Since warehouses have simple designs, they aren’t made to protect against cold. As a result, working in the winter months can cause damage. With doors opening and closing throughout the day, snow, ice, and cold winds enter. Letting snow inside your warehouse can create a slippery environment, potentially injuring employees or damaging equipment. Fortunately, you can take steps to make your warehouse safer in these four ways.
Educate Your Team
Be sure your employees know how to stay warm while performing work duties. To avoid suffering from frostbite or hypothermia, stress the importance of wearing proper attire. Examples include layered clothing, insulated coats, hats, thick socks, waterproof boots with traction, and heavy, no-slip gloves. Ask your employees to keep additional clothing on hand to change into if they get wet or cold. Remind your staff to properly stretch before working and use correct lifting techniques. Otherwise, their muscles and joints can tighten, leading to strains, pulls, and tears. Encourage your team members to drink plenty of water to avoid becoming dehydrated.
Prepare Your Equipment
Get your equipment ready to handle the extreme cold. For instance, cover metal handles and bars. Create areas for employees to take breaks and warm up. Purchase forklift cab covers to protect workers from the cold and potential falling items. Purchase industrial heaters to warm areas that need it most.
Make Physical Changes
Determine which physical changes should be made to your warehouse. For instance, observe the overall organization of your facility. Be sure products are protected from freezing temperatures so you can distribute them in proper working order. Otherwise, you may face weather-related damages and an increased risk of injury. Consider installing windows or skylights to increase the natural light and heat generated by the sun. This reduces costs for lighting fixtures and energy creation. Be sure your dock doors and levelers are properly sealed.
Service Your Equipment
Make sure your equipment is in proper working order. For instance, service your HVAC system(s) to ensure efficiency and effectiveness. Be sure the filters are checked and/or replaced.
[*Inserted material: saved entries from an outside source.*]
-- ==== Sys2Proof/Machine/State.lean ====
section
/-! DEFINITION. Machine/State.lean: the whole part as plain data, its stops, and the state right after reset. -/

namespace Sys2Proof.Machine

/-- Faults: none. The spec names nothing that stops the part, so no meaning raises a fault (safe: nothing is shut out). -/
inductive Fault where
  deriving DecidableEq, Repr

/-- Refusals. -/
inductive Refusal where
  /-- The arm of a command that has no meaning yet (safe). No arm raises it: every command has its meaning. -/
  | notModelled (mnemonic : String)
  deriving DecidableEq, Repr

/-- The CJ408. `pending` is the queue of the commands that are waiting, first in, first out. -/
structure State where
  resetHeld : Bool
  straps : Straps
  params : Params
  table : CueTable
  grant : Grant
  tracker : Tracker
  offered : Offered
  lanes : Vector Lane 8
  handoffs : List Handoff
  marks : Marks
  punch : Vector PunchLane 8
  links : Vector LinkState 4
  loop : Loop
  journal : Journal
  lines : Lines
  ports : Vector Port 4
  pending : List Instr
  deriving DecidableEq, Repr

/-- Every block in its device-reset state under the given straps, RESET held or released (R25, R40, R64, R93, R112, R132,
R148, R160, R172, R186). -/
def State.deviceReset (held : Bool) (x : Straps) (queue : List Instr) : State where
  resetHeld := held
  straps := x
  params := defaultParams x
  table := defaultTable x
  grant := defaultGrant
  tracker := defaultTracker
  offered := defaultOffered
  lanes := defaultLanes
  handoffs := []
  marks := defaultMarks
  punch := Vector.replicate 8 defaultPunch
  links := Vector.replicate 4 .normal
  loop := defaultLoop
  journal := defaultJournal
  lines := defaultLines
  ports := Vector.replicate 4 (defaultPort x)
  pending := queue

/-- The machine right after reset: RESET has been released on a board whose three straps are LOW (DESIGN CHOICE, log 5). -/
def State.reset : State := State.deviceReset false { o2 := .low, o1 := .low, o0 := .low } []

end Sys2Proof.Machine
end

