/-- What the end of a begun take makes of the state (R89, R90, R120 to R122). The Punch Unit is told. The Mark Generator is handed
the end, or, where `told` says that the lane has left TAKE, takes an exit that still waits as MARK_END_HANDOFF does, so that its
flag is in the cycle record when the entry is built (R149; log 15). The entry, with what `added` adds to the flags, goes to the
journal; the count rises and the pin goes, which the Loop Controller hears of (log 24); CYCLE ENDED is posted, and the lane is in
STANDBY, or OFF if it was closing. -/
def EndedTake (l : LaneId) (c : CycleRecord) (take : Nat) (told : Bool) (outcome : TakeOutcome) (reason : PunchReason)
    (added : Flags → Flags) (s t : State) : Prop :=
  let recorded : Option PortId :=
    match (s.punchOf l).mode with
    | .recording p _ => some p
    | .broken p => some p
    | .idle => none
    | .dry _ => none
    | .queued _ => none
  let dry : Option DryReason :=
    match (s.punchOf l).mode with
    | .dry r => some r
    | .queued _ => some .notSent
    | .idle => none
    | .recording _ _ => none
    | .broken _ => none
  let priority (p : PortId) : List PriorityNotice :=
    match (s.punchOf l).mode with
    | .queued q => if p = q then (s.port p).priority.filter (fun x => !x.isPunchIn l) else (s.port p).priority
    | .recording q _ =>
      if p = q ∧ (s.port p).attached = true then (s.port p).priority ++ [.punchOut l c.cue take reason c.last]
      else (s.port p).priority
    | .idle => (s.port p).priority
    | .dry _ => (s.port p).priority
    | .broken _ => (s.port p).priority
  let final : TakeOutcome := if c.broken = true then .broken else outcome
  let next : LaneMode := if (s.lane l).closing = true then .off else .standby
  let entry (flags : Flags) : JournalEntry :=
    { sequence := 0, cue := c.cue, lane := l, reel := c.reel, take := take, outcome := final, recorded := recorded.isSome
      flags := { added flags with dry := dry }, circled := false, begin := c.begin.getD 0, last := c.last
      recordPort := recorded, misses := if recorded.isSome = true then (s.punchOf l).total else 0, loop := c.loop }
  ∃ (v w : State) (flags : Flags),
    v.punch = s.punch.set l { s.punchOf l with mode := .idle } ∧
      (∀ p : PortId, v.port p = { s.port p with priority := priority p }) ∧
      TouchesOnly [.punch, .ports] s v ∧
      (if told = true then exec (.markEndHandoff l) v = .next w else w = v.handOff (.stop l false)) ∧
      (w.lane l).cycle = some { c with flags := flags } ∧
      let j := journalWrite (entry flags) w
      let u : State :=
        { j.1 with
          table :=
            { j.1.table with
              records := j.1.table.records.map fun r => if r.number = c.cue then { r with takeCount := r.takeCount + 1 } else r }
          lanes := w.lanes.set l { w.lane l with pinned := none } }
      t =
        post .lane (.cycleEnded l c.cue take final recorded.isSome j.2 next)
          ((afterRelease c.cue u).setLane l
            { s.lane l with mode := next, pinned := none, cycle := none, readyLatch := false, closing := false })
If your warehouse expanded or had changes in configuration, you might want to look into upgrades and/or reassignment of units. Check how well heat is being generated. Fix damaged equipment before extreme weather prevents you from doing so, potentially resulting in lost inventory. Invest in high-volume, low-speed (HVLS) fans that combine warm and cold air to create a more consistent temperature in your warehouse. Circulating warmth to the floor can save hundreds or thousands of dollars each month. Use air curtains or high-speed doors to separate areas not often used to retain heat where it’s most needed. Complete an emission test for your lift truck. Have the engine and fuel supply exhaust adjusted and serviced to minimize carbon dioxide impact.